WASHINGTON: People leave more than fingerprints when they touch stuff-they also deposit a tell-tale trail of germs that could help investigators solve crimes, U.S. researchers reported. They were able to map a unique bacterial genetic signature left by nine different people, and said this germy DNA lasted though day-to-day temperature changes, humidity and sunlight.

New way to help crops fight pests

LONDON: An international team of scientists has managed to transfer disease resistance from one plant family to another, offering broader protection from potentially costly and destructive pests. A team led by Cyril Zipfel at Britain’s Sainsbury Laboratory found that transferring a single gene from a wild plant to disease-susceptible crop plants made them more robust against infections like bacterial wilt and other diseases.

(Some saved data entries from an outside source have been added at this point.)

-- ==== Sys2Proof/Machine/Assembly.lean ====
section
/-! DEFINITION. Consignments up to READY: window resolution (R5, R103), creation (R52), sealing (R57, R58), braille planning (R65),
freeing (R53), and the pick protocol's hand-over (R68). -/

namespace Sys2Proof.Machine

/-! ## Creation (R52) -/

/-- A patron's delivery destination (R5). -/
def destination (s : State) (p : Patron) : Nat :=
  if p.agency = 0 then p.code
  else
    match Table.get s.records.agencies p.agency with
    | none => p.code
    | some a => a.code

/-- Window `w` (1..15) claims a destination (R103). -/
def claims (s : State) (dest w : Nat) : Bool :=
  (windowAt s w).enabled && decide ((windowAt s w).low ≤ dest ∧ dest ≤ (windowAt s w).high)

/-- Window resolution: the highest-numbered claiming window, window 0 when none claims (R103). -/
def resolveWindow (s : State) (dest : Nat) : Nat :=
  (((List.range' 1 15).filter fun w => claims s dest w).getLast?).getD 0

/-- What every consignment receives at its creation (R52). -/
def newConsignment (s : State) (patron : Nat) (p : Patron) (kind : ConsKind) (state : ConsState) : Consignment :=
  { state := state, kind := kind, patron := patron, window := resolveWindow s (destination s p), openDay := s.days.today }

/-- A consignment record is taken, and its consignment joins the head of the patron's open-line chain (R52). -/
def createOnChain (k : Nat) (c : Consignment) (s : State) : State :=
  modPatron c.patron (fun p => { p with chain := k :: p.chain })
    { s with assembly.cons := Table.put s.assembly.cons k c }

/-! ## Freeing (R53, R139) -/

/-- Frees a consignment record: it leaves the patron's open-line chain and, where it is the open pack, the open pack
becomes 0 (R53; R139 for a record freed by a return). -/
def freeConsignment (k : Nat) (s : State) : State :=
  match Table.get s.assembly.cons k with
  | none => s
  | some c =>
    let s1 := modPatron c.patron
      (fun p => { p with chain := p.chain.erase k, openPack := if p.openPack = k then 0 else p.openPack }) s
    { s1 with assembly.cons := Table.delete s1.assembly.cons k }

/-- Frees several records in the order given. -/
def freeAll (ks : List Nat) (s : State) : State := ks.foldl (fun s k => freeConsignment k s) s

/-- The parts of the set headed by `h`, in ascending index, which is ascending part order (R66). -/
def setParts (s : State) (h : Nat) : List Nat :=
  (s.assembly.cons.filter fun e => decide (e.2.kind = .braillePart ∧ e.2.head = h)).map Prod.fst

/-- The records a consignment stands for: itself, or every part of its set when it is a set head. -/
def wholeConsignment (s : State) (k : Nat) (c : Consignment) : List Nat :=
  if c.kind = .braillePart then setParts s k else [k]

/-! ## Sealing (R57, R58) -/

/-- The seal priority of a patron class (R58). -/
def sealPriorityOf (c : PatronClass) : Nat :=
  match c with
  | .institution => 0
  | .standard => 1
  | .priority => 2

/-- Seals an ASSEMBLING pack and hands it to the job pool; a pack no longer ASSEMBLING is left alone (R58). -/
def sealPack (k : Nat) (s : State) : State :=
  match Table.get s.assembly.cons k with
  | none => s
  | some c =>
    if c.state = .assembling then
      match Table.get s.records.patrons c.patron with
      | none => s
      | some p =>
        packSealed k
          (modPatron c.patron (fun x => { x with openPack := 0 })
            (modCons k (fun x => { x with state := .sealed, sealPriority := sealPriorityOf p.patronClass }) s))
    else s

/-- A close condition of a pack holds: FULL, QUOTA or HOLD_ZERO (R57). -/
def closes (s : State) (p : Patron) (c : Consignment) : Bool :=
  decide (Config.packLines ≤ c.lines.length) || decide (p.quota ≤ p.charge) || decide (s.management.settings.packHold = 0)

/-- Examines the close conditions of a patron's open pack (R57). -/
def examineClose (patron : Nat) (s : State) : State :=
  match Table.get s.records.patrons patron with
  | none => s
  | some p =>
    match Table.get s.assembly.cons p.openPack with
    | none => s
    | some c => if closes s p c then sealPack p.openPack s else s

/-- The ASSEMBLING packs in ascending index (R59). -/
def assemblingPacks (s : State) : List Nat :=
  (s.assembly.cons.filter fun e => decide (e.2.state = .assembling)).map Prod.fst

/-! ## Braille planning (R65) -/

/-- The plan of a set: volumes per container, parts, and whether every part is overweight. -/
structure BraillePlan where
  perPart : Nat
  parts : Nat
  overweight : Bool
  deriving DecidableEq, Repr

/-- Plans a set of `v` volumes of `w` grams under a container limit (R65). -/
def planSet (limit v w : Nat) : BraillePlan :=
  let k := if limit / w = 0 then 1 else limit / w
  { perPart := k, parts := (v + k - 1) / k, overweight := decide (limit / w = 0) }

/-- The volumes in part `i` of a plan (R65). -/
def volumesIn (plan : BraillePlan) (v i : Nat) : Nat :=
  if i < plan.parts then plan.perPart else v - (plan.parts - 1) * plan.perPart

/-- Creates parts `i` upward, `n` of them, each in the lowest-numbered FREE record (R66). -/
def createParts (n i head : Nat) (plan : BraillePlan) (v w : Nat) (c : Consignment) (s : State) : State :=
  match n with
  | 0 => s
  | m + 1 =>
    match Table.lowestFree s.assembly.cons s.management.geometry.c with
    | none => s
    | some k =>
      let part : Consignment :=
        { c with part := i, parts := plan.parts, head := head, volumes := volumesIn plan v i,
                 weight := volumesIn plan v i * w, overweight := plan.overweight,
                 lines := if i = 1 then c.lines else [] }
      createParts m (i + 1) head plan v w c { s with assembly.cons := Table.put s.assembly.cons k part }

/-! ## The pick protocol (R68) -/

/-- A consignment's pick request joins the tail of the pending pick list (R68). -/
def pendPick (k : Nat) (s : State) : State := { s with assembly.picks := s.assembly.picks ++ [k] }

/-- The PICK frame for a consignment (R68). -/
def pickFor (s : State) (k : Nat) : Frame :=
  match Table.get s.assembly.cons k with
  | none => pickFrame s.management.settings.pickRole k 0 false 0
  | some c =>
    let title := (c.lines.head?.map Line.title).getD 0
    if c.kind = .braillePart then pickFrame s.management.settings.pickRole k title true c.parts
    else pickFrame s.management.settings.pickRole k title false c.cartridgeClass

/-- Hands on the PICK at the head of the pending list when the role names a station and the queue has room for it, behind the
`ahead` frames that wait first in R197's order (R68, log 10). -/
def handPick (ahead : Nat) (s : State) : State :=
  match s.assembly.picks with
  | [] => s
  | k :: rest =>
    if s.management.settings.pickRole ≠ 0 ∧ floorRoom ahead s = true then
      toFloor (pickFor s k) { s with assembly.picks := rest, assembly.picksSent := s.assembly.picksSent + 1 }
    else s

/-- Hands on PICKs while the pending list, at most `n` long, and the conditions allow (R68, R197). -/
def handPicks (n : Nat) (s : State) : State :=
  match n with
  | 0 => s
  | m + 1 => handPicks m (handPick (aheadOfPicks s) s)

/-- Every pick request becomes pending again, in ascending consignment index (R68, R72). -/
def rebuildPicks (s : State) : State :=
  { s with
    assembly.picks := (s.assembly.cons.filter fun e => decide (e.2.state = .picking ∧ e.2.lines ≠ [])).map Prod.fst
    assembly.picksSent := 0 }

/-- A pick request ends: it leaves the pending list, or the count of picks sent falls by 1 (R69 step 1). -/
def endPick (k : Nat) (s : State) : State :=
  if k ∈ s.assembly.picks then { s with assembly.picks := s.assembly.picks.erase k }
  else { s with assembly.picksSent := s.assembly.picksSent - 1 }

end Sys2Proof.Machine
end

Dogs domesticated in Middle East, not Asia

LOS ANGELES: From French poodles to German shepherds, domestic dogs likely trace most of their ancestry to the Middle East, as opposed to East Asian origins suggested by previous research, a genetic study reported on Wednesday. The findings, published in the online edition of the scientific journal Nature, support an archaeological record that closely links the domestication of dogs in the Middle East with the rise of human civilization there, scientists said.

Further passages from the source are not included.